Signor Ministro, raramente nella storia dell’Italia repubblicana si era assistito ad una crisi così profonda: l’attuale emergenza sanitaria si sta ampliando in emergenza economica e sociale, a livello planetario.

Un tale scenario non poteva non coinvolgere le nostre carceri, dal canto loro già in grandissima sofferenza a causa dei mali atavici del sovraffollamento, delle carenze di organico del personale di polizia penitenziaria e dell’area trattamentale, della vetustà di moltissime strutture, della diffusa mancanza di opportunità lavorative in favore dei ristretti, la maggioranza dei quali trascorre le giornate nell’ozio totale, con pregiudizio dell’ordine e della disciplina degli istituti, atteso il regime aperto della sorveglianza dinamica cui sono sottoposti nei circuiti a media sicurezza.

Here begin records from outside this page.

/-- The class checks of NEAR_RAW (R229): MX formats, SELFTEST. -/
def nearRawFlaw (p : Pkt) : Flaw :=
  firstFlaw ([9, 17].map fun w =>
    let ws := rawCommand p w
    if cUop ws = 0x7E ∨ !uopCodes.contains (cUop ws) then some (stBadOpcode, wordDetail w 0)
    else if cUop ws = 0 ∧ w = 9 then some (stBadParam, wordDetail w 0)
    else if [(11, 8), (15, 12), (19, 16)].any fun (hi, lo) => isMx (bits (nth ws 1) hi lo) then some (stFormat, wordDetail w 8)
    else if !rawOk ws then some (stBadParam, wordDetail w 0xFF) else none)

/-- The virtual address, in an extent of a raw command, that translation has brought to a DPA; else the one given. -/
def rawVa (ac : Acc) (ws : List Nat) (dpa other : Nat) : A s0 Nat := do
  let ps := (rawExtents ws).flatMap fun (i, len, wr) =>
    if bit (nth ws i) 63 then [] else (pagePieces (bits (nth ws i) 51 0) len).map fun (va, _, n) => (va, n, wr)
  let as ← mapA (fun (va, _, wr) => tr ac va wr) ps
  pure ((((ps.zip as).find? fun ((_, n, _), a) => decide (a / 64 ≤ dpa / 64) && decide (dpa < a + n)).map
    fun ((va, _, _), a) => max va (va + dpa - a)).getD other)

/-- One command of a raw run: it ends DONE, with ST_POISON or ST_INTERNAL too, and is counted where a unit runs it; the answer
is how the packet ends for it. -/
def rawRun (u : UCmd) (pos : Nat) : A s0 (Option Stop) := do
  let r ← ExceptT.mk (do
    let x ← (uopRun u pos true).run
    pure (Except.ok x))
  if u.ac.unit then
    match r with
    | .ok x => (countUop u.n u.p x : M s0 _)
    | .error (.poison _ _) => do (countUop u.n u.p (← (freeUse : M s0 _)) : M s0 _)
    | .error _ => (countUop u.n u.p {} : M s0 _)
  pure (match r with | .ok _ => none | .error e => some e)

/-- The physical unit that NEAR_RAW names (R203, R229). -/
def State.rawHome (s : State) (p : Pkt) : Nat := s.physUnit (p.f 2 3 0 * 2 ^ 36 + p.f 2 12 8 * 65536)

/-- The operation of NEAR_RAW: both commands as one run, by the unit or, where it is out of service, by cores (R29, R229). -/
def nearRawBody (p : Pkt) (ac : Acc) : A s0 Fin := do
  let s ← (cur : M s0 _)
  let home := s.rawHome p
  let c1 ← rawWords ac 9 home (rawExtents (rawCommand p 9)) (rawCommand p 9)
  let c2 ← rawWords ac 17 home (rawExtents (rawCommand p 17)) (rawCommand p 17)
  needUnits ac 2 [home]
  (countFallback [home] : M s0 _)
  let uac := { ac with unit := s.unitService (home / 32) (home % 32) == 0 }
  (clearBuf (home / 32) (home % 32) : M s0 _)
  let mk (ws : List Nat) : UCmd := { n := home / 32, p := home % 32, ac := uac, tag := 0xFFFF, ws := ws }
  let x ← rawRun (mk c1) 0
  let y ← rawRun (mk c2) 1
  (clearBuf (home / 32) (home % 32) : M s0 _)
  match [(x, 9), (y, 17)].find? fun e => match e.1 with | some (.poison _ _) => true | _ => false with
  | some (some (.poison la dpa), w) => throw (.poison (← rawVa ac (rawCommand p w) dpa la) dpa)
  | _ => match x, y with
    | some e, _ => throw e
    | none, some e => throw e
    | none, none => pure {}

/-- `NEAR_RAW` (R229). -/
def execNearRaw (c id : Nat) (s : State) : Outcome := M.go s (opOf c id [0x4F] 1 nearRawBody)

end Sys2Proof.Machine
end

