/-- A page table from its header, sequence entries, length entries and pattern. -/
def Kv.ofWords (h es ls pat : List Nat) : Kv where
  seqsAt := bits (nth h 0) 51 0
  pool := bits (nth h 1) 51 0
  pattern := bits (nth h 2) 51 0
  stage := bits (nth h 3) 51 0
  stackList := (List.range (bits (nth h 4) 15 12 + 1)).map fun j => bits (nth h 4) (4 * j + 19) (4 * j + 16)
  fmt := bits (nth h 4) 3 0
  heads := bits (nth h 5) 15 8
  group := bits (nth h 5) 7 4 + 1
  d := 64 * 2 ^ bits (nth h 5) 1 0
  window := bits (nth pat 0) 63 32
  sinks := bits (nth pat 0) 31 0
  gphase := bits (nth pat 1) 63 32
  gstride := bits (nth pat 1) 31 0
  seqs := (List.range (es.length / 8)).map fun i =>
    { body := bits (nth es (8 * i)) 51 0, first := bits (nth es (8 * i + 1)) 63 32, slots := bits (nth es (8 * i + 1)) 31 0
      glob := bits (nth es (8 * i + 2)) 51 0, gslots := bits (nth es (8 * i + 3)) 31 0
      kvEnd := bits (nth ls (2 * i)) 63 32, start := bits (nth ls (2 * i)) 31 0, close := bit (nth ls (2 * i + 1)) 63
      qlen := bits (nth ls (2 * i + 1)) 31 0 }

/-- A header is well formed but for its format (R251). -/
def kvHeaderOk (h : List Nat) : Bool :=
  let n := bits (nth h 4) 15 12 + 1
  let list := (List.range n).map fun j => bits (nth h 4) (4 * j + 19) (4 * j + 16)
  ((List.range 4).all fun i => bits (nth h i) 63 52 == 0) && nth h 0 % 64 == 0 && nth h 1 % 4096 == 0 &&
  decide (n ≤ 12) && list.all (fun x => decide (x < 12)) && noRepeat list && nth h 4 / 2 ^ (16 + 4 * n) == 0 &&
  bits (nth h 4) 11 4 == 0 && bits (nth h 5) 63 32 == 0 && bits (nth h 5) 3 2 == 0 && bits (nth h 5) 1 0 != 3 &&
  decide (1 ≤ bits (nth h 5) 31 16) && decide (bits (nth h 5) 31 16 ≤ 8192) &&
  decide (1 ≤ bits (nth h 5) 15 8) && decide (bits (nth h 5) 15 8 ≤ 16) && nth h 6 == 0 && nth h 7 == 0

/-- Sequence entry i is well formed (R252). -/
def kvSeqOk (es : List Nat) (i : Nat) : Bool :=
  let slots := bits (nth es (8 * i + 1)) 31 0
  decide (1 ≤ slots) && decide (slots ≤ 32768) && decide (bits (nth es (8 * i + 3)) 31 0 ≤ 256) &&
    (List.range 4).all fun j => nth es (8 * i + 4 + j) == 0

/-- Length entry i is well formed (R257). -/
def kvLenOk (ls : List Nat) (i : Nat) : Bool :=
  bits (nth ls (2 * i + 1)) 62 32 == 0 && decide (bits (nth ls (2 * i + 1)) 31 0 ≤ 65536)

/-- A pattern is well formed (R259). `top` is the largest window. -/
def kvPatternOk (pat : List Nat) (top : Nat) : Bool :=
  let w := bits (nth pat 0) 63 32
  let stride := bits (nth pat 1) 31 0
  decide (1 ≤ w) && decide (w ≤ top) && (stride == 0 || decide (bits (nth pat 1) 63 32 < stride)) &&
    (List.range 6).all fun j => nth pat (2 + j) == 0

/-! ### Positions and pages (R242, R252, R254, R260) -/

/-- A position that a global copy holds (R260). -/
def Kv.globalAt (k : Kv) (x : Nat) : Bool :=
  k.sparse && (decide (x < k.sinks) || (k.gstride != 0 && x % k.gstride == k.gphase))

/-- Strided positions below x, from 0 on (R260). -/
def Kv.strided (k : Kv) (x : Nat) : Nat :=
  if k.gstride = 0 ∨ x ≤ k.gphase then 0 else (x - k.gphase - 1) / k.gstride + 1

/-- Sink and global positions below e (R260). -/
def Kv.gcount (k : Kv) (e : Nat) : Nat := min e k.sinks + (if k.sinks < e then k.strided e - k.strided k.sinks else 0)

/-- The copy of position x that a query at q uses, where it attends it: global or not, page, slot (R260). -/
def Kv.copyOf (k : Kv) (q x : Nat) : Option (Bool × Nat × Nat) :=
  if !k.sparse || decide (q - x < k.window) then some (false, x / 64, x % 64)
  else if k.globalAt x then some (true, k.gcount x / 64, k.gcount x % 64)
  else none

/-- The copies that a query at q attends, in ascending order of position (R260). -/
def Kv.keysOf (k : Kv) (q : Nat) : List (Bool × Nat × Nat) := (List.range (q + 1)).filterMap (k.copyOf q)

/-- The query positions of a sequence. -/
def KvSeq.queries (x : KvSeq) : List Nat := (List.range x.qlen).map (x.start + ·)

/-- The pages that a sequence's queries attend: global or not, number. -/
def Kv.attended (k : Kv) (x : KvSeq) : List (Bool × Nat) :=
  ((x.queries.flatMap k.keysOf).map fun y => (y.1, y.2.1)).eraseDups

L’emergenza coronavirus ha fatto da detonatore a questa situazione, laddove la sospensione dei colloqui con i familiari ha scatenato rivolte a catena negli istituti, con morti, danneggiamenti, distruzione di intere sezioni, evasioni di massa e abbiamo la netta sensazione che quella attuale sia solo una tregua, temiamo fortemente che tutto questo possa ricominciare, anche fomentato da elementi ed organizzazioni esterne al carcere.

In tale contesto, l’ennesima proposta di liberare migliaia di detenuti, sia pure con pena residua non superiore ai 18 mesi, con una sorta di indulto mascherato, appare l’ennesima resa dello Stato: è impensabile che, per rimediare alle disfunzioni del sistema, si neghi il principio cardine della certezza della pena, restituendo alla società civile chi non ha ancora finito di pagare il suo debito.

In questi giorni bui in cui tutti gli Italiani sono confinati in una sorta di arresti domiciliari, con la previsione di sanzioni penali per chi si concede una corsa al parco o una passeggiata in solitudine, è inaudito restituire la libertà a chi ancora non l’ha meritata (in forza di una condanna, sia chiaro), sovraccaricando, tra l’altro, le forze dell’ordine con ulteriori compiti di vigilanza relativi a questi soggetti, che andranno ovviamente strettamente controllati.

Tale scellerata decisione comporterebbe, inoltre, un enorme aggravio di lavoro per gli uffici giudiziari per la definizione di migliaia di scarcerazioni, sforzo che in questo momento storico quegli uffici giudiziari non possono assolutamente permettersi.

Non può tacersi inoltre come, in occasione dei provvedimenti di indulto decisi in passato, si riscontrò un tasso di recidiva molto elevato tra i soggetti che ne fruirono, dunque, l’esperienza insegna, che si rischierebbe una sorta di cortocircuito mettendo fuori centinaia di individui, per poi ricominciare a perseguirne una buona parte, in ragione della commissione di nuovi reati, con il rischio concreto di doverli di nuovo incarcerare, portando rischi di contagio all’interno degli istituti.

E, aggiungiamo, in considerazione dell’attuale pandemia, quali garanzie ci sarebbero nell’associare centinaia, migliaia di individui ai nostri istituti penitenziari, quali sforzi in termini di impegno, di personale e risorse da impiegare sarebbero necessari per evitare contagi di massa nelle nostre carceri?

È di tutta evidenza che un simile provvedimento, oggi più che mai, sarebbe una scelta sbagliata.

Crediamo che soluzione più idonea, più giusta e definitiva sarebbe quella di inviare tutti i condannati stranieri a scontare la pena nei loro Paesi di origine, alleggerendo i nostri istituti da migliaia di presenze, peraltro non sempre di facile gestione.

Siamo convinti che l’attuale emergenza richieda provvedimenti emergenziali, senza dubbio: ma anche tra questi bisogna saper scegliere, senza mettere in ulteriore pericolo la collettività e in discussione i principi cardine del nostro ordinamento costituzionale.

Ringraziamo per l’attenzione, e restiamo in attesa di conoscere le determinazioni che saranno assunte nel merito.